BEGIN EXTRACTED ENTRIES
-- ==== Sys2Proof/Laws/State.lean ====
section
/-! SUPPORT. What each update of the engine leaves alone, field by field, true by rfl; and the same of an interrupt event, which moves
registers, interrupt state and wires only. -/
namespace Sys2Proof.Machine

@[simp] theorem Dev.setReg_regs0 (d : Dev) (off : Nat) (w : Word) : (d.setReg off w).regs0 = d.regs0 := rfl
@[simp] theorem Dev.setReg_wide (d : Dev) (off : Nat) (w : Word) : (d.setReg off w).wide = d.wide := rfl
@[simp] theorem Dev.setReg_readData (d : Dev) (off : Nat) (w : Word) : (d.setReg off w).readData = d.readData := rfl
@[simp] theorem Dev.setReg_mem (d : Dev) (off : Nat) (w : Word) : (d.setReg off w).mem = d.mem := rfl
@[simp] theorem Dev.setReg_hostMem (d : Dev) (off : Nat) (w : Word) : (d.setReg off w).hostMem = d.hostMem := rfl
@[simp] theorem Dev.setReg_nvs (d : Dev) (off : Nat) (w : Word) : (d.setReg off w).nvs = d.nvs := rfl
@[simp] theorem Dev.setReg_clk (d : Dev) (off : Nat) (w : Word) : (d.setReg off w).clk = d.clk := rfl
@[simp] theorem Dev.setReg_localTime (d : Dev) (off : Nat) (w : Word) : (d.setReg off w).localTime = d.localTime := rfl
@[simp] theorem Dev.setReg_inputs (d : Dev) (off : Nat) (w : Word) : (d.setReg off w).inputs = d.inputs := rfl
@[simp] theorem Dev.setReg_sections (d : Dev) (off : Nat) (w : Word) : (d.setReg off w).sections = d.sections := rfl
@[simp] theorem Dev.setReg_maps (d : Dev) (off : Nat) (w : Word) : (d.setReg off w).maps = d.maps := rfl
@[simp] theorem Dev.setReg_slots (d : Dev) (off : Nat) (w : Word) : (d.setReg off w).slots = d.slots := rfl
@[simp] theorem Dev.setReg_loads (d : Dev) (off : Nat) (w : Word) : (d.setReg off w).loads = d.loads := rfl
@[simp] theorem Dev.setReg_runs (d : Dev) (off : Nat) (w : Word) : (d.setReg off w).runs = d.runs := rfl
@[simp] theorem Dev.setReg_rings (d : Dev) (off : Nat) (w : Word) : (d.setReg off w).rings = d.rings := rfl
@[simp] theorem Dev.setReg_movErr (d : Dev) (off : Nat) (w : Word) : (d.setReg off w).movErr = d.movErr := rfl
@[simp] theorem Dev.setReg_nvsBusy (d : Dev) (off : Nat) (w : Word) : (d.setReg off w).nvsBusy = d.nvsBusy := rfl
@[simp] theorem Dev.setReg_halyards (d : Dev) (off : Nat) (w : Word) : (d.setReg off w).halyards = d.halyards := rfl
@[simp] theorem Dev.setReg_dram (d : Dev) (off : Nat) (w : Word) : (d.setReg off w).dram = d.dram := rfl
@[simp] theorem Dev.setReg_irq (d : Dev) (off : Nat) (w : Word) : (d.setReg off w).irq = d.irq := rfl
@[simp] theorem Dev.setReg_hka (d : Dev) (off : Nat) (w : Word) : (d.setReg off w).hka = d.hka := rfl
@[simp] theorem Dev.setReg_power (d : Dev) (off : Nat) (w : Word) : (d.setReg off w).power = d.power := rfl
@[simp] theorem Dev.setReg_repair (d : Dev) (off : Nat) (w : Word) : (d.setReg off w).repair = d.repair := rfl
@[simp] theorem Dev.setReg_sec (d : Dev) (off : Nat) (w : Word) : (d.setReg off w).sec = d.sec := rfl
@[simp] theorem Dev.setReg_cal (d : Dev) (off : Nat) (w : Word) : (d.setReg off w).cal = d.cal := rfl
@[simp] theorem Dev.setReg_clocks (d : Dev) (off : Nat) (w : Word) : (d.setReg off w).clocks = d.clocks := rfl
@[simp] theorem Dev.setReg_sortMem (d : Dev) (off : Nat) (w : Word) : (d.setReg off w).sortMem = d.sortMem := rfl
@[simp] theorem Dev.setReg_conflicts (d : Dev) (off : Nat) (w : Word) : (d.setReg off w).conflicts = d.conflicts := rfl
@[simp] theorem Dev.setReg_chase (d : Dev) (off : Nat) (w : Word) : (d.setReg off w).chase = d.chase := rfl
@[simp] theorem Dev.setReg_chans (d : Dev) (off : Nat) (w : Word) : (d.setReg off w).chans = d.chans := rfl
@[simp] theorem Dev.setReg_xfrms (d : Dev) (off : Nat) (w : Word) : (d.setReg off w).xfrms = d.xfrms := rfl
@[simp] theorem Dev.setReg_windows (d : Dev) (off : Nat) (w : Word) : (d.setReg off w).windows = d.windows := rfl
@[simp] theorem Dev.setReg_traces (d : Dev) (off : Nat) (w : Word) : (d.setReg off w).traces = d.traces := rfl
@[simp] theorem Dev.setReg_cores (d : Dev) (off : Nat) (w : Word) : (d.setReg off w).cores = d.cores := rfl
@[simp] theorem Dev.setReg_trigs (d : Dev) (off : Nat) (w : Word) : (d.setReg off w).trigs = d.trigs := rfl
@[simp] theorem Dev.setReg_rawcs (d : Dev) (off : Nat) (w : Word) : (d.setReg off w).rawcs = d.rawcs := rfl
@[simp] theorem Dev.setReg_axes (d : Dev) (off : Nat) (w : Word) : (d.setReg off w).axes = d.axes := rfl
@[simp] theorem Dev.setReg_cues (d : Dev) (off : Nat) (w : Word) : (d.setReg off w).cues = d.cues := rfl
@[simp] theorem Dev.setReg_time (d : Dev) (off : Nat) (w : Word) : (d.setReg off w).time = d.time := rfl
@[simp] theorem Dev.setReg_sheets (d : Dev) (off : Nat) (w : Word) : (d.setReg off w).sheets = d.sheets := rfl
@[simp] theorem Dev.setReg_links (d : Dev) (off : Nat) (w : Word) : (d.setReg off w).links = d.links := rfl
@[simp] theorem Dev.setReg_denses (d : Dev) (off : Nat) (w : Word) : (d.setReg off w).denses = d.denses := rfl
@[simp] theorem Dev.setReg_vid (d : Dev) (off : Nat) (w : Word) : (d.setReg off w).vid = d.vid := rfl
@[simp] theorem Dev.setReg_stay (d : Dev) (off : Nat) (w : Word) : (d.setReg off w).stay = d.stay := rfl
@[simp] theorem Dev.setReg_out (d : Dev) (off : Nat) (w : Word) : (d.setReg off w).out = d.out := rfl
@[simp] theorem Dev.setReg_freeCtr (d : Dev) (off : Nat) (w : Word) : (d.setReg off w).freeCtr = d.freeCtr := rfl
END EXTRACTED ENTRIES
PROBLEM.
Copy the lines above exactly. Start with the line containing "d.dram := rfl", end with the line containing "d.power := rfl", and include both.

RESULT OF THIS TASK.
@[simp] theorem Dev.setReg_dram (d : Dev) (off : Nat) (w : Word) : (d.setReg off w).dram = d.dram := rfl
@[simp] theorem Dev.setReg_irq (d : Dev) (off : Nat) (w : Word) : (d.setReg off w).irq = d.irq := rfl
@[simp] theorem Dev.setReg_hka (d : Dev) (off : Nat) (w : Word) : (d.setReg off w).hka = d.hka := rfl
@[simp] theorem Dev.setReg_power (d : Dev) (off : Nat) (w : Word) : (d.setReg off w).power = d.power := rfl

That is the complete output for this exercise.